§ Stored data entries:
/-- The lowest matching receive object takes a frame whole, data beyond its length reads 0, and a second frame over an unread one is counted as lost; the service firmware takes one in an object it reserves; a frame that matches none, a remote frame and a frame during detection are not stored, and a controller in internal loopback hears none. Receive errors count where the mode counts, by 1, and by 8 what goes wrong with a flag, in the counter of the role in which it was sent: these counts are those of ISO 11898-1 (log entry 12, PRESUMED). An overload condition is answered by an overload frame where the mode sends them. The window writes what R464 and R466 allow. Equal twin copies are delivered, unequal ones counted. While the PLL-clocked blocks stand (RESET_N low, SLEEP or deeper, no always-on supply, held by a sentinel trip) the commands of those blocks change nothing (R546, R583, R604). Complete, that is exec answers a next state, with the queue as it was, from every state and with every operand: TWIN_VERDICT, CAN_FRAME_RECEIVED, CAN_WINDOW_WRITE, OPMODE_WRITE, BUS_IDLE, BITRATE_DETECT_START, ABD_CANDIDATE_TIMEOUT, CAN_RECEIVE_ERROR. -/
def Obligations.CanReceptionAndTwins : Prop :=
  (∀ (s : State) (n : CanCtl) (f : CanFrame) (k : Nat),
    coreStopped s = false →
    (canListens s n = true ∧ s.can[n.val].abdCand = none ∧ f.rtr = false ∧ canMode s n ≠ 3) →
    ((List.range 96).find? (fun j => canMatches s n j f) = some k) →
    (2 ≤ n.val ∨ issues s .s = false ∨ (k < 83 ∧ (s.on F.TIME_CTRL_EN = false ∨ k ≠ s.get F.TIME_SYNC_SOBJ))) →
    ∃ t, exec (.canFrameReceived n f) s = .next t ∧ (canObj t n k).id.toNat = (if f.ext then f.id.toNat else f.id.toNat % 2 ^ 11 * 2 ^ 18) + 2 ^ 29 * f.ext.toNat + 2 ^ 31 ∧
      t.can[n.val].acked = decide (canMode s n ≠ 2) ∧
      (canObj t n k).ctl = ctlOf f.dlc.toNat f.fd (f.fd && f.brs) (f.fd && f.esi) ∧
      (∀ j, j < 64 → (canObj t n k).bytes.getD j 0 = if j < dlcBytes f.fd f.dlc.toNat then f.data.getD j 0 else 0) ∧
      (∀ j, j ≠ k → canObj t n j = canObj s n j) ∧ t.on (F.CAN_RSTAT_NEWDAT n k) = true ∧
      t.on (F.CAN_RSTAT_LOST n k) = (s.on (F.CAN_RSTAT_LOST n k) || s.on (F.CAN_RSTAT_NEWDAT n k)) ∧
      (s.on (F.CAN_RSTAT_NEWDAT n k) = true → s.get (F.CAN_RSTAT_LOSTCNT n k) < 255 →
      t.get (F.CAN_RSTAT_LOSTCNT n k) = s.get (F.CAN_RSTAT_LOSTCNT n k) + 1) ∧
      (s.on F.TWIN_CTRL_EN = false → t.mem = s.mem) ∧ ∀ m : CanCtl, m ≠ n → t.can[m.val] = s.can[m.val]) ∧
  (∀ (s : State) (n : CanCtl) (m : Fin 2) (f : CanFrame) (k : Nat),
    coreStopped s = false →
    (canListens s n = true ∧ s.can[n.val].abdCand = none ∧ f.rtr = false ∧ canMode s n ≠ 3 ∧ issues s .s = true ∧ n.val = m.val) →
    ((List.range 96).find? (fun j => canMatches s n j f) = some k) →
    (k = 83 → exec (.canFrameReceived n f) s = .next (canCommand m
      ((canObj (canReceive n f s) n 83).bytes.take (canObj (canReceive n f s) n 83).len) ((canReceive n f s).put (F.CAN_RSTAT_NEWDAT n 83) 0))) ∧
      (k = 92 → exec (.canFrameReceived n f) s = .next (chassisIn m
      ((canObj (canReceive n f s) n 92).bytes.take (canObj (canReceive n f s) n 92).len) ((canReceive n f s).put (F.CAN_RSTAT_NEWDAT n 92) 0))) ∧
      (∀ p : Lane, k = 93 + p.val → exec (.canFrameReceived n f) s = .next (laneStatusIn m p
      ((canObj (canReceive n f s) n k).bytes.take (canObj (canReceive n f s) n k).len) ((canReceive n f s).put (F.CAN_RSTAT_NEWDAT n k) 0)))) ∧
  (∀ (s : State) (n : CanCtl) (f : CanFrame),
    coreStopped s = false →
    (canListens s n = true ∧ s.can[n.val].abdCand = none ∧ canMode s n ≠ 3) →
    (f.rtr = true ∨ (List.range 96).find? (fun j => canMatches s n j f) = none) →
    ∃ t, exec (.canFrameReceived n f) s = .next t ∧ t.can = (s.modCan n (fun c => { c with acked := canMode s n != 2 })).can ∧ t.mem = s.mem ∧ t.twin = s.twin) ∧
  (∀ (s : State) (n : CanCtl) (f : CanFrame),
    coreStopped s = false →
    (canListens s n = false ∨ canMode s n = 3) →
    exec (.canFrameReceived n f) s = .next s) ∧
  (∀ (s : State) (n : CanCtl) (f : CanFrame) (k : Nat),
    coreStopped s = false →
    (canListens s n = true ∧ canMode s n ≠ 3 ∧ k < 8) →
    s.can[n.val].abdCand = some k →
    (f.fd && f.brs) = true →
    ∃ t, exec (.canFrameReceived n f) s = .next t ∧ t.can[n.val].objs = s.can[n.val].objs ∧
      (s.can[n.val].abdGood = 0 → t.can[n.val].abdGood = 1 ∧ t.regs = s.regs) ∧
      (1 ≤ s.can[n.val].abdGood → t.can[n.val].abdCand = none ∧ t.on (F.CAN_STAT_ABDDONE n) = true ∧ t.get (F.CAN_STAT_ABDSEL n) = k ∧
      t.on (F.CAN_CTRL_ABD n) = false ∧ t.rd (F.CAN_NBT_NBRP n).addr = BitVec.ofNat 32 (s.get (F.CAN_ABDN_NT n k)) ∧
      t.rd (F.CAN_DBT_DBRP n).addr = BitVec.ofNat 32 (s.get (F.CAN_ABDD_DT n k)))) ∧
  (∀ (s : State) (n : CanCtl) (k : RxErrorKind),
    coreStopped s = false →
    (canListens s n = true ∧ s.can[n.val].abdCand = none) →
    (k = .stuff ∨ k = .form ∨ k = .crc ∨ k = .bit ∨ (k = .protocolException ∧ s.on (F.CAN_CTRL_PXHD n) = true)) →
    ∃ t, exec (.canReceiveError n k) s = .next t ∧
      (canCounts s n = true → t.get (F.CAN_ERRC_REC n) = min 255 (s.get (F.CAN_ERRC_REC n) + 1)) ∧
      (canCounts s n = false → t.rd (F.CAN_ERRC_REC n).addr = s.rd (F.CAN_ERRC_REC n).addr) ∧
      (k = .stuff → t.get (F.CAN_STAT_LEC n) = 1) ∧ (k = .form ∨ k = .protocolException → t.get (F.CAN_STAT_LEC n) = 2) ∧
      (k = .crc → t.get (F.CAN_STAT_LEC n) = 6) ∧ (k = .bit → t.get (F.CAN_STAT_LEC n) = 4 ∨ t.get (F.CAN_STAT_LEC n) = 5) ∧
      t.get (F.CAN_ERRC_TEC n) = s.get (F.CAN_ERRC_TEC n) ∧ t.mem = s.mem ∧
      t.can = (s.modCan n (fun c => { c with flagged := canMode s n == 0 || canMode s n == 3, txFlag := false, waits := canMode s n == 1 })).can) ∧
  (∀ (s : State) (n : CanCtl) (k : RxErrorKind),
    coreStopped s = false →
    (canListens s n = true ∧ canCounts s n = true) →
    (k = .bitInFlag ∨ k = .dominantAfterFlag) →
    ∃ t, exec (.canReceiveError n k) s = .next t ∧ t.mem = s.mem ∧ (k = .bitInFlag → t.get (F.CAN_STAT_LEC n) = 4 ∨ t.get (F.CAN_STAT_LEC n) = 5) ∧
      (s.can[n.val].txFlag = false → t.get (F.CAN_ERRC_REC n) = min 255 (s.get (F.CAN_ERRC_REC n) + 8) ∧ t.get (F.CAN_ERRC_TEC n) = s.get (F.CAN_ERRC_TEC n)) ∧
      (s.can[n.val].txFlag = true → t.get (F.CAN_ERRC_REC n) = s.get (F.CAN_ERRC_REC n) ∧
      (s.get (F.CAN_ERRC_TEC n) + 8 ≤ 255 → t.get (F.CAN_ERRC_TEC n) = s.get (F.CAN_ERRC_TEC n) + 8))) ∧
  (∀ (s : State) (n : CanCtl),
    coreStopped s = false →
    canListens s n = true →
    exec (.canReceiveError n .overload) s = .next (s.modCan n (fun c => { c with overload := canMode s n == 0 || canMode s n == 3, txFlag := false }))) ∧
  (∀ (s : State) (n : CanCtl),
    coreStopped s = false →
    canListens s n = true →
    s.on (F.CAN_CTRL_PXHD n) = false →
    exec (.canReceiveError n .protocolException) s = .next (s.put (F.CAN_STAT_PXEV n) 1)) ∧
  (∀ (s : State) (k : TwinPair) (a : TwinCopy),
    coreStopped s = false →
    (s.twin[k.val] = ⟨some a, some a⟩ ∧ a.len ≤ 64) →
    ∃ t, exec (.twinVerdict k) s = .next t ∧ t.twin[k.val] = ⟨none, none⟩ ∧ t.bit F.TWIN_STAT_EV k = true ∧
      t.mem = (s.setBytes (0x20000000 + s.get (F.TWIN_PBUF_ADDR k)) (a.data.take a.len)).mem ∧
      t.get (F.TWIN_PSEQ_SEQ k) = (s.get (F.TWIN_PSEQ_SEQ k) + 1) % 65536 ∧ t.on (F.TWIN_PSEQ_SINGLE k) = false ∧
      t.get (F.TWIN_PSEQ_LEN k) = a.len ∧ t.rd (F.TWIN_PCNT_MISCNT k).addr = s.rd (F.TWIN_PCNT_MISCNT k).addr ∧
      (s.on (F.TWIN_PCFG_STOP k) = true → 0 < a.len → (a.data.getD 0 0).toNat = s.get (F.TWIN_PCFG_STOPVAL k) →
      t.on F.TWIN_STAT_STOPEV = true ∧ t.on F.SAFE_STAT_NMINS = true ∧ .netStop ∈ t.irqs) ∧
      (s.on (F.TWIN_PCFG_STOP k) = false → t.on F.TWIN_STAT_STOPEV = s.on F.TWIN_STAT_STOPEV ∧ t.on F.SAFE_STAT_NMINS = s.on F.SAFE_STAT_NMINS) ∧
      ∀ j : TwinPair, j ≠ k → t.twin[j.val] = s.twin[j.val]) ∧
  (∀ (s : State) (k : TwinPair) (a b : TwinCopy),
    coreStopped s = false →
    s.twin[k.val] = ⟨some a, some b⟩ →
    a ≠ b →
    ∃ t, exec (.twinVerdict k) s = .next t ∧ t.twin[k.val] = ⟨none, none⟩ ∧ t.bit F.TWIN_STAT_EV k = true ∧ t.mem = s.mem ∧
      t.rd (F.TWIN_PSEQ_SEQ k).addr = s.rd (F.TWIN_PSEQ_SEQ k).addr ∧
      (s.get (F.TWIN_PCNT_MISCNT k) < 255 → t.get (F.TWIN_PCNT_MISCNT k) = s.get (F.TWIN_PCNT_MISCNT k) + 1) ∧
      t.on F.SAFE_STAT_NMINS = s.on F.SAFE_STAT_NMINS) ∧
  (∀ (s : State) (k : TwinPair) (a : TwinCopy),
    coreStopped s = false →
    (s.twin[k.val] = ⟨some a, none⟩ ∧ a.len ≤ 64) →
    s.on (F.TWIN_PCFG_STOP k) = false →
    (s.get (F.TWIN_PCFG_POL k) = 0 ∨ (s.get (F.TWIN_PCFG_POL k) = 2 ∧ s.on F.TWIN_CTRL_LOST1 = false) →
      ∃ t, exec (.twinVerdict k) s = .next t ∧ t.mem = s.mem ∧ t.rd (F.TWIN_PSEQ_SEQ k).addr = s.rd (F.TWIN_PSEQ_SEQ k).addr ∧
      (s.get (F.TWIN_PCNT_SGLREJ k) < 255 → t.get (F.TWIN_PCNT_SGLREJ k) = s.get (F.TWIN_PCNT_SGLREJ k) + 1)) ∧
      (s.get (F.TWIN_PCFG_POL k) = 1 ∨ (s.get (F.TWIN_PCFG_POL k) = 2 ∧ s.on F.TWIN_CTRL_LOST1 = true) →
      ∃ t, exec (.twinVerdict k) s = .next t ∧ t.mem = (s.setBytes (0x20000000 + s.get (F.TWIN_PBUF_ADDR k)) (a.data.take a.len)).mem ∧
      t.on (F.TWIN_PSEQ_SINGLE k) = true ∧ t.get (F.TWIN_PSEQ_NET k) = 0 ∧ t.get (F.TWIN_PSEQ_LEN k) = a.len ∧
      (s.get (F.TWIN_PCNT_SGLACC k) < 255 → t.get (F.TWIN_PCNT_SGLACC k) = s.get (F.TWIN_PCNT_SGLACC k) + 1))) ∧
  (∀ (s : State) (n : CanCtl) (off : BitVec 12) (v : Word),
    coreStopped s = false →
    s.get (F.CAN_WSEL_OBJ n) < 96 →
    (off = 0x800 → exec (.canWindowWrite n off v) s = .next (setCanObj n (s.get (F.CAN_WSEL_OBJ n))
      { canObj s n (s.get (F.CAN_WSEL_OBJ n)) with id := v &&& 0xBFFFFFFF } s)) ∧
      (off ≠ 0x800 → exec (.canWindowWrite n off v) s = .next (s.put (F.CAN_STAT_ACCERR n) 1))) ∧
  (∀ (s : State) (n : CanCtl) (off : BitVec 12) (v : Word) (k : Nat),
    coreStopped s = false →
    s.get (F.CAN_WSEL_OBJ n) = 96 + k →
    (s.on (F.CAN_TSTAT_TXREQ n k) = true → exec (.canWindowWrite n off v) s = .next (s.put (F.CAN_STAT_ACCERR n) 1)) ∧
      (s.on (F.CAN_TSTAT_TXREQ n k) = false → off = 0x804 → exec (.canWindowWrite n off v) s = .next (setCanObj n (96 + k)
      { canObj s n (96 + k) with ctl := ((canObj s n (96 + k)).ctl &&& 0x40) ||| (v &&& 0x3F) } s)) ∧
      (s.on (F.CAN_TSTAT_TXREQ n k) = false → ∀ i : Fin 16, off.toNat = 0x810 + 4 * i.val → ∃ t, exec (.canWindowWrite n off v) s = .next t ∧
      (canObj t n (96 + k)).data[i.val] = v ∧ (∀ j : Fin 16, j ≠ i → (canObj t n (96 + k)).data[j.val] = (canObj s n (96 + k)).data[j.val]) ∧
      (canObj t n (96 + k)).id = (canObj s n (96 + k)).id ∧ t.regs = s.regs ∧ t.mem = s.mem)) ∧
  (∀ (s : State) (n : CanCtl),
    coreStopped s = false →
    (s.on (F.CAN_CTRL_EN n) = true ∧ s.get (F.CAN_CTRL_OPMODE n) = 2) →
    (∀ k, abdFrom s n 0 = some k → ∃ t, exec (.bitrateDetectStart n) s = .next t ∧ t.on (F.CAN_CTRL_ABD n) = true ∧
      t.can[n.val].abdCand = some k ∧ t.can[n.val].abdRound = 0 ∧ t.can[n.val].abdGood = 0) ∧
      (abdFrom s n 0 = none → ∃ t, exec (.bitrateDetectStart n) s = .next t ∧ t.on (F.CAN_STAT_ABDFAIL n) = true ∧ t.on (F.CAN_CTRL_ABD n) = false)) ∧
  (∀ (s : State) (n : CanCtl),
    coreStopped s = false →
    (s.on (F.CAN_CTRL_EN n) = false ∨ s.get (F.CAN_CTRL_OPMODE n) ≠ 2) →
    exec (.bitrateDetectStart n) s = .next (s.put (F.CAN_STAT_ACCERR n) 1)) ∧
  (∀ (s : State) (n : CanCtl) (k : Nat),
    coreStopped s = false →
    s.can[n.val].abdCand = some k →
    (∀ j, abdFrom s n (k + 1) = some j → ∃ t, exec (.abdCandidateTimeout n) s = .next t ∧ t.can[n.val].abdCand = some j ∧
      t.can[n.val].abdGood = 0 ∧ t.regs = s.regs) ∧
      (abdFrom s n (k + 1) = none → s.can[n.val].abdRound + 1 < s.get (F.CAN_CTRL_ABDRND n) →
      (∀ j, abdFrom s n 0 = some j → ∃ t, exec (.abdCandidateTimeout n) s = .next t ∧ t.can[n.val].abdCand = some j ∧ t.can[n.val].abdRound = s.can[n.val].abdRound + 1) ∧
      (abdFrom s n 0 = none → ∃ t, exec (.abdCandidateTimeout n) s = .next t ∧ t.can[n.val].abdCand = none ∧ t.on (F.CAN_STAT_ABDFAIL n) = true ∧ t.on (F.CAN_CTRL_ABD n) = false)) ∧
      (abdFrom s n (k + 1) = none → s.get (F.CAN_CTRL_ABDRND n) ≤ s.can[n.val].abdRound + 1 →
      ∃ t, exec (.abdCandidateTimeout n) s = .next t ∧ t.on (F.CAN_STAT_ABDFAIL n) = true ∧ t.on (F.CAN_CTRL_ABD n) = false ∧
      t.rd (F.CAN_NBT_NBRP n).addr = s.rd (F.CAN_NBT_NBRP n).addr ∧ t.rd (F.CAN_DBT_DBRP n).addr = s.rd (F.CAN_DBT_DBRP n).addr)) ∧
  (∀ (s : State) (n : CanCtl) (m : BitVec 2),
    coreStopped s = false →
    exec (.opmodeWrite n m) s = .next (s.put (F.CAN_CTRL_OPMODE n) m.toNat) ∧
      ∃ t, exec (.busIdle n) s = .next t ∧ t.can[n.val].mode.toNat = s.get (F.CAN_CTRL_OPMODE n) ∧
      t.can[n.val].leadHold = (s.on (F.CAN_CTRL_LEADONLY n) && s.get F.CONT_STAT_ROLE != 2) ∧ t.can[n.val].waits = false ∧
      t.can[n.val].recessive = (!s.on (F.CAN_CTRL_EN n) || s.get (F.CAN_STAT_EST n) == 2 || canMode t n == 3) ∧ t.regs = s.regs ∧ t.mem = s.mem ∧
      t.can[n.val].objs = s.can[n.val].objs ∧ ∀ j : CanCtl, j ≠ n → t.can[j.val] = s.can[j.val]) ∧
  (∀ (s : State),
    coreStopped s = true →
    (∀ (x0 : TwinPair), exec (.twinVerdict x0) s = .next s) ∧
      (∀ (x0 : CanCtl) (x1 : CanFrame), exec (.canFrameReceived x0 x1) s = .next s) ∧
      (∀ (x0 : CanCtl) (x1 : BitVec 12) (x2 : Word), exec (.canWindowWrite x0 x1 x2) s = .next s) ∧
      (∀ (x0 : CanCtl) (x1 : BitVec 2), exec (.opmodeWrite x0 x1) s = .next s) ∧
      (∀ (x0 : CanCtl), exec (.busIdle x0) s = .next s) ∧
      (∀ (x0 : CanCtl), exec (.bitrateDetectStart x0) s = .next s) ∧
      (∀ (x0 : CanCtl), exec (.abdCandidateTimeout x0) s = .next s) ∧
      (∀ (x0 : CanCtl) (x1 : RxErrorKind), exec (.canReceiveError x0 x1) s = .next s)) ∧
  ((∀ (s : State) (x0 : TwinPair), ∃ t, exec (.twinVerdict x0) s = .next t ∧ t.pending = s.pending) ∧
      (∀ (s : State) (x0 : CanCtl) (x1 : CanFrame), ∃ t, exec (.canFrameReceived x0 x1) s = .next t ∧ t.pending = s.pending) ∧
      (∀ (s : State) (x0 : CanCtl) (x1 : BitVec 12) (x2 : Word), ∃ t, exec (.canWindowWrite x0 x1 x2) s = .next t ∧ t.pending = s.pending) ∧
      (∀ (s : State) (x0 : CanCtl) (x1 : BitVec 2), ∃ t, exec (.opmodeWrite x0 x1) s = .next t ∧ t.pending = s.pending) ∧
      (∀ (s : State) (x0 : CanCtl), ∃ t, exec (.busIdle x0) s = .next t ∧ t.pending = s.pending) ∧
      (∀ (s : State) (x0 : CanCtl), ∃ t, exec (.bitrateDetectStart x0) s = .next t ∧ t.pending = s.pending) ∧
      (∀ (s : State) (x0 : CanCtl), ∃ t, exec (.abdCandidateTimeout x0) s = .next t ∧ t.pending = s.pending) ∧
      (∀ (s : State) (x0 : CanCtl) (x1 : RxErrorKind), ∃ t, exec (.canReceiveError x0 x1) s = .next t ∧ t.pending = s.pending))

§ ACTIVITY:
Reproduce the records above line by line, without any change, up to and including the line that holds "t.can[n.val].acked = decide".

§ TASK RESPONSE:
/-- The lowest matching receive object takes a frame whole, data beyond its length reads 0, and a second frame over an unread one is counted as lost; the service firmware takes one in an object it reserves; a frame that matches none, a remote frame and a frame during detection are not stored, and a controller in internal loopback hears none. Receive errors count where the mode counts, by 1, and by 8 what goes wrong with a flag, in the counter of the role in which it was sent: these counts are those of ISO 11898-1 (log entry 12, PRESUMED). An overload condition is answered by an overload frame where the mode sends them. The window writes what R464 and R466 allow. Equal twin copies are delivered, unequal ones counted. While the PLL-clocked blocks stand (RESET_N low, SLEEP or deeper, no always-on supply, held by a sentinel trip) the commands of those blocks change nothing (R546, R583, R604). Complete, that is exec answers a next state, with the queue as it was, from every state and with every operand: TWIN_VERDICT, CAN_FRAME_RECEIVED, CAN_WINDOW_WRITE, OPMODE_WRITE, BUS_IDLE, BITRATE_DETECT_START, ABD_CANDIDATE_TIMEOUT, CAN_RECEIVE_ERROR. -/
def Obligations.CanReceptionAndTwins : Prop :=
  (∀ (s : State) (n : CanCtl) (f : CanFrame) (k : Nat),
    coreStopped s = false →
    (canListens s n = true ∧ s.can[n.val].abdCand = none ∧ f.rtr = false ∧ canMode s n ≠ 3) →
    ((List.range 96).find? (fun j => canMatches s n j f) = some k) →
    (2 ≤ n.val ∨ issues s .s = false ∨ (k < 83 ∧ (s.on F.TIME_CTRL_EN = false ∨ k ≠ s.get F.TIME_SYNC_SOBJ))) →
    ∃ t, exec (.canFrameReceived n f) s = .next t ∧ (canObj t n k).id.toNat = (if f.ext then f.id.toNat else f.id.toNat % 2 ^ 11 * 2 ^ 18) + 2 ^ 29 * f.ext.toNat + 2 ^ 31 ∧
      t.can[n.val].acked = decide (canMode s n ≠ 2) ∧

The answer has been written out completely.